Lesson Tip: A common mistake is calling shoe size “continuous” because it looks like a number. But shoe sizes come in fixed increments (7, 7.5, 8, 8.5, …) — you cannot have a shoe size of 8.3. This makes it discrete. Always ask: “Could this value take any number in a range, or only specific separate values?”

Mastery Practice

See Answers ➔

Fluency
Classify each of the following variables as nominal, ordinal, discrete or continuous:
1. Number of pets owned by a family
2. Hair colour of students in a class
3. Daily maximum temperature (°C) in Brisbane
4. Student academic grade (A, B, C, D, E)
5. Shoe size (Australian sizing: 5, 5.5, 6, 6.5, …)
6. Height of players on a basketball team
7. Postcode of a suburb
8. Time taken (seconds) to run 100 m
Fluency
For each data type in Question 1 (parts a–h), state the most appropriate statistical display and give one reason for your choice.

Fluency

A frequency table shows the ages of guests at a party:

Age group	Frequency
10–14	3
15–19	7
20–24	12
25–29	8
30–34	4

How many guests attended the party in total?
Which age group was most common?
What percentage of guests were in the 20–24 age group? (Round to 1 decimal place.)

Fluency

A stem-and-leaf plot shows test scores for a class:

Stem	Leaf
3	2 5 8
4	1 4 4 7 9
5	0 3 6
6	2

Key: 3|2 = 32

What is the minimum score?
What is the maximum score?
How many values are in the dataset?
List all the values in the 40s.

Understanding
A survey asks 20 students to name their favourite sport.

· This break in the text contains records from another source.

/-- The zeros of a tail, which are elements of the store's type (R102, R252). -/
def tailWrites (x : Strip) (k : Sink) (e : Nat) (sp : Int × Int) : E (List Wr) := do
  let (p, q) := sp
  let w := x.who e
  let size := szOf (k.ty.getD .i8)
  let odd := p % 2 = 1
  let n := (q / 2 - (p + 1) / 2).toNat
  let half ← (if odd then do
      match ← targetOf x k e (wOfInt (p / 2)) 1 size with
      | none => pure []
      | some l => pure [Wr.nib w l 1 0]
    else pure [])
  if n = 0 then pure half
  else
    match ← targetOf x k e (wOfInt ((p + 1) / 2)) n size with
    | none => pure half
    | some l => pure (half ++ [.bytes w l (List.replicate n 0)])

/-- The tail that follows element `e`, when `e` ends its row. Its accesses are that element's, also when it is not stored itself: a fault of
the tail stands there. DESIGN CHOICE, log entry 96. -/
def tailAfter (x : Strip) (k : Sink) (e : Nat) : E (List Wr) :=
  if (e + 1) % max 1 x.vl = 0 then
    match tailOf x k (e / max 1 x.vl) with
    | none => pure []
    | some sp => tailWrites x k e sp
  else pure []

/-- The writes of one stored element (R251, R253 to R256). -/
def storeElem (x : Strip) (k : Sink) (r : Res) (e i : Nat) : E (List Wr) := do
  let t := k.ty.getD .i8
  let sz := szOf t
  let w := x.who e
  let v := (r.at (k.data.headD 0) i).val
  let at1 (va : Word) (nib v : Nat) : E (List Wr) := do
    match ← target x k e va sz with
    | none => pure []
    | some l => pure [elemWr w l t nib v]
  let indexed (tid : Nat) (f : Word → E (List Wr)) : E (List Wr) := do
    let d := x.p.desc tid
    let ix := k.idx.getD 0
    let j := sgn (tyBits (x.p.wpTy ix)) (r.at ix i).val
    if j < 0 ∨ j ≥ (d.rows * d.cols : Nat) then do
      noteFault e k.id 0x0F 0 (wOfInt j) k.pc
      pure []
    else f (d.elemAddr (j.toNat / d.cols) (j.toNat % d.cols)).1
  match k.op with
  | .vst _ _ | .vsts _ _ | .vstt _ _ =>
    (k.data.zipIdx).foldlM (fun (acc : List Wr) q =>
      match k.op.direct q.2 with
      | none => pure acc
      | some (base, f) => do
        let (va, nib) := placeAt t base (f.off t x.p.vl e)
        let ws ← at1 va nib (r.at q.1 i).val
        pure (acc ++ ws)) []
  | .vstx tid => do
    let d := x.p.desc tid
    let ix := k.idx.getD 0
    let j := sgn (tyBits (x.p.wpTy ix)) (r.at ix i).val
    indexed tid fun va => at1 va (d.elemAddr (j.toNat / d.cols) (j.toNat % d.cols)).2 v
  | .vstxadd tid => indexed tid fun va => do
      touch k.id va sz
      match ← atElem e k.id k.pc (addTarget w va sz) with
      | none => pure []
      | some l => pure [.add w l t v]
  | .vsttd row0 col0 tid =>
    let d := x.p.desc tid
    let q := tilePos row0 col0 x.p.vl e
    let (va, nib) := d.elemAddr q.1.toNat q.2.toNat
    at1 va nib v
  | .vstcmp base _ => do
    let pt := partOf (← get).parts k.id
    let (va, nib) := placeAt t base (unitsOf t pt.count)
    modify fun s => { s with parts := setPart s.parts { pt with count := pt.count + 1 } }
    at1 va nib v
  | _ => pure []

/-- Whether a tile store leaves the element out because it lies outside its tensor (R255). -/
def sinkPad (x : Strip) (k : Sink) (e : Nat) : Bool :=
  match k.op with
  | .vsttd row0 col0 tid => !(x.p.desc tid).holds (tilePos row0 col0 x.p.vl e)
  | _ => false

/-! ### The quantising store (R257 to R261) -/

/-- The candidate tables of a descriptor (R258), with their levels. A pass reads and checks them at force, and reads them again, without the
check, for each block. DESIGN CHOICE, log entry 107. -/
def candTables (w : Who) (d : Desc) (tid : Nat) : M (List (Nat × List Nat)) :=
  if bitAt d.selmask 3 then (d.cts.take d.ctn).mapM fun k => do
    let ls ← readTable w d tid k
    pure (k, ls)
  else pure []

/-- The bytes of a block, and the address of its codes (R177). -/
def Desc.blockAddr (d : Desc) (row b : Nat) : Word := BitVec.ofNat 64 (d.elembase + row * d.pitch + b * (d.bits * 4))

/-- A block whose last tile element is `e` is chosen and written with its header, its codes as elements of their own size (R102); its error
joins the others (R257, R261). Its accesses, of the candidate tables, of the codes and of the header, in that order, are made for that element:
a fault stands there, and its core is the one that the self alias names. DESIGN CHOICE, log entries 74 and 106. -/
def writeBlock (x : Strip) (k : Sink) (e tid row b : Nat) (els : List BlockElem) : E (List Wr) := do
  let d := x.p.desc tid
  match ← atElem e k.id k.pc (candTables (deskWho x.t x.p) d tid) with
  | none => pure []
  | some tabs =>
    let f := (tyFmt (x.p.wpTy (k.data.headD 0))).getD fmtF32
    let (codes, h, err) := quantBlock d.bits f (bitAt k.vpol.toNat 2) d.selmask tabs els
    let bs := packCodes d.bits codes
    let w := x.who e
    let l1 ← targetOf x k e (d.blockAddr row b) bs.length (max 1 (d.bits / 8))
    let l2 ← target x k e (d.hdrAddr row b) 4
    modify fun s =>
      let pt := partOf s.parts k.id
      { s with parts := setPart s.parts { pt with accs := pt.accs ++ [(pt.accs.length, err)] } }
    match l1, l2 with
    | some a, some c => pure [.bytes w a bs, .bytes w c (leBytes 4 h)]
    | _, _ => pure []

/-- One tile element of a VSTC: it joins its block, and a NaN raises NV (R260). -/
def quantElem (x : Strip) (k : Sink) (r : Res) (row0 col0 : Int) (tid e i : Nat) : E (List Wr) := do
  let d := x.p.desc tid
  let q := tilePos row0 col0 x.p.vl e
  let b := q.2.toNat / 32
  if q.1 < 0 ∨ q.1 ≥ d.rows ∨ 32 * b ≥ d.cols then pure []
  else do
    let row := q.1.toNat
    let v := r.at (k.data.headD 0) i
    let act := sinkTakes k r i && decide (q.2 < d.cols) && !sinkLost k r i
    let f := (tyFmt (x.p.wpTy (k.data.headD 0))).getD fmtF32
    if act then countActive k.id
    if act && (decodeF f v.val).isNan then noteFlags e k.id k.pc k.fpctl flNV
    let word := if bitAt k.vpol.toNat 2 then draw k.rngkey x.t.sr.strandkey (k.draw.toNat + e) else 0
    let pt := partOf (← get).parts k.id
    let old := ((pt.blocks.find? fun z => z.1 = (row, b)).map fun z => z.2).getD []
    let els := old ++ [⟨q.2.toNat % 32, v.val, act, word⟩]
    let rest := pt.blocks.filter fun z => z.1 ≠ (row, b)
    let last := min (32 * (b : Int) + 31) (col0 + x.vl - 1)
    if q.2 = last then do
      modify fun s => { s with parts := setPart s.parts { pt with blocks := rest } }
      writeBlock x k e tid row b els
    else do
      modify fun s => { s with parts := setPart s.parts { pt with blocks := rest ++ [((row, b), els)] } }
      pure []

/-- The writes of a store over the range, one list for each element (R248). -/
def evalStore (x : Strip) (k : Sink) (r : Res) : E (Array (List Wr)) :=
  (List.range (x.hi - x.lo)).foldlM (fun (acc : Array (List Wr)) i => do
    let e := x.lo + i
    match k.op with
    | .vstc row0 col0 tid => do
      let ws ← quantElem x k r row0 col0 tid e i
      pure (acc.push ws)
    | _ => do
      let ws ← (if sinkTakes k r i && !sinkPad x k e && !sinkLost k r i then do
          countActive k.id
          storeElem x k r e i
        else pure [])
      let ts ← tailAfter x k e
      pure (acc.push (ws ++ ts))) #[]

/-- The blocks of a VSTC that still wait for elements which a trim has taken away (R257): element `e` was their last. The columns that the
pass does not run are written as code 0. DESIGN CHOICE, log entry 98. -/
def lateBlocks (x : Strip) (k : Sink) (e : Nat) : E (List Wr) := do
  match k.op with
  | .vstc _ _ tid => do
    let pt := partOf (← get).parts k.id
    modify fun s => { s with parts := setPart s.parts { pt with blocks := [] } }
    pt.blocks.foldlM (fun (acc : List Wr) b => do
      let ws ← writeBlock x k e tid b.1.1 b.1.2 b.2
      pure (acc ++ ws)) []
  | _ => pure []

/-- What a pass trimmed to elements that earlier strips committed still writes: the tail of its one row (R252) and the blocks that it
holds (R257). -/
def lateWrites (x : Strip) (k : Sink) : E (List Wr) := do
  if x.p.late then do
    let ts ← (match tailOf x k 0 with
      | none => pure []
      | some sp => tailWrites x k (x.lo - 1) sp)
    let bs ← lateBlocks x k (x.lo - 1)
    pure (ts ++ bs)
  else pure []

/-! ### Folds (R211 to R219) -/

/-- Whether a sink is known to leave an element out: one of its streams is padding there, or its mask is not set. -/
def sinkSkips (k : Sink) (r : Res) (i : Nat) : Bool :=
  (k.data ++ k.idx.toList).any (fun d => (r.at d i).pad) ||
  match k.mask with
  | none => false
  | some m => (r.at m i).pad || (!(r.at m i).bad && (r.at m i).val != 1)

/-- The contributing elements of the range, with their codes; an element that depends on something lost has none (R211). -/
def contributors (x : Strip) (k : Sink) (r : Res) : List (Nat × Option Nat) :=
  (List.range (x.hi - x.lo)).filterMap fun i =>
    if sinkSkips k r i then none
    else some (x.lo + i, if sinkLost k r i then none else some (r.at (k.data.headD 0) i).val)

/-- Those whose codes are there. -/
def known (cs : List (Nat × Option Nat)) : List (Nat × Nat) := cs.filterMap fun c => c.2.map fun v => (c.1, v)

/-- Those of a sum that are added before one that is lost: past it, what the sum gives is not there. -/
def summed (cs : List (Nat × Option Nat)) : List (Nat × Nat) := known (cs.takeWhile fun c => c.2.isSome)

/-- Whether it is open if a sink takes an element, because its mask depends there on something lost. -/
def sinkOpen (k : Sink) (r : Res) (i : Nat) : Bool := k.mask.any fun m => (r.at m i).bad

/-- Whether an element from the end of the range up to `stop` contributes; no answer when none is known to and of one it is open, because an
access for its mask fails. That access is no fault of this strip (R72). DEDUCED, log entry 51. -/
def contributesLater (x : Strip) (k : Sink) (stop : Nat) : E (Option Bool) := do
  if stop ≤ x.hi then pure (some false)
  else do
    let y := x.ahead stop
    let (r, _) ← (evalAhead y k.operands (← get).parts : M (Res × Option PFault))
    let cs := (contributors y k r).filter fun c => decide (c.1 < stop)
    pure (if cs.any fun c => !sinkOpen k r (c.1 - y.lo) then some true else if cs.isEmpty then some false else none)

/-- A signalling NaN that is seen to be the only contributing element of a sum raises NV in its strip (R214); one that is lost contributes
all the same. The answer is what the sum then holds: once the NV is raised, the canonical NaN. An NV that shows itself only later is raised at
completion. -/
def loneNan (x : Strip) (k : Sink) (t : Ty) (before : Option Nat) (cs : List (Nat × Option Nat)) (stop : Nat) (sum : Option Nat) :
    E (Option Nat) := do
  match before, cs with
  | none, [(e, some v)] =>
    if isSnanCode t v then do
      if (← contributesLater x k stop) == some false then do
        noteFlags e k.id k.pc k.fpctl flNV
        pure (some (canon t v).1)
      else pure sum
    else pure sum
  | _, _ => pure sum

Results: football ×7, basketball ×5, swimming ×4, tennis ×3, other ×1.
1. Classify this data type.
2. What is the most appropriate display for this data?
3. Construct a frequency table including a “Relative Frequency (%)” column.
4. Which display would not be suitable for this data? Explain why.
Understanding
Describe the shape of each distribution. Use terms such as symmetric, positively skewed, negatively skewed, bimodal or uniform.
1. A histogram where frequencies rise gradually to a peak in the middle class, then decrease symmetrically.
2. A stem-and-leaf plot where most values are in the upper stems (70s and 80s), with only a few in the lower stems.
3. A histogram with two separate peaks at opposite ends of the scale.
4. A dot plot with values spread evenly from 1 to 10, but one dot sitting far to the right at 25.
Understanding
A class of 25 students received the following scores on a test:

45, 52, 58, 62, 63, 65, 67, 68, 70, 71, 72, 72, 74, 75, 75, 76, 78, 80, 82, 84, 86, 88, 90, 92, 95
1. Group the data into class intervals 40–49, 50–59, 60–69, 70–79, 80–89, 90–99 and construct a frequency table.
2. Describe the shape of the distribution.
Understanding
Explain clearly:
1. Why a histogram is not an appropriate display for categorical data.
2. Why a bar chart is not appropriate for displaying continuous numerical data.
Problem Solving
A sample of 15 plants has the following heights (cm):

12, 13, 14, 14, 15, 16, 16, 17, 18, 18, 19, 20, 21, 22, 23

A second sample of 15 plants was grown under different conditions:

10, 11, 12, 13, 14, 15, 15, 16, 17, 17, 18, 19, 20, 21, 22
1. Construct a back-to-back stem-and-leaf plot comparing the two samples. Use tens as the stems.
2. Comment on the shape of each distribution.
3. Make two observations comparing the two groups (consider typical value and spread).
Problem Solving
Design a statistical investigation to answer the question: “Do students who exercise more frequently achieve higher academic results?”
1. Identify all the variables you would need to collect data on.
2. Classify each variable (nominal, ordinal, discrete or continuous).
3. Describe in detail how you would collect data. Include sample size and method.
4. State the most appropriate display for each variable.
5. Identify one potential source of bias in your investigation and explain how it could affect results.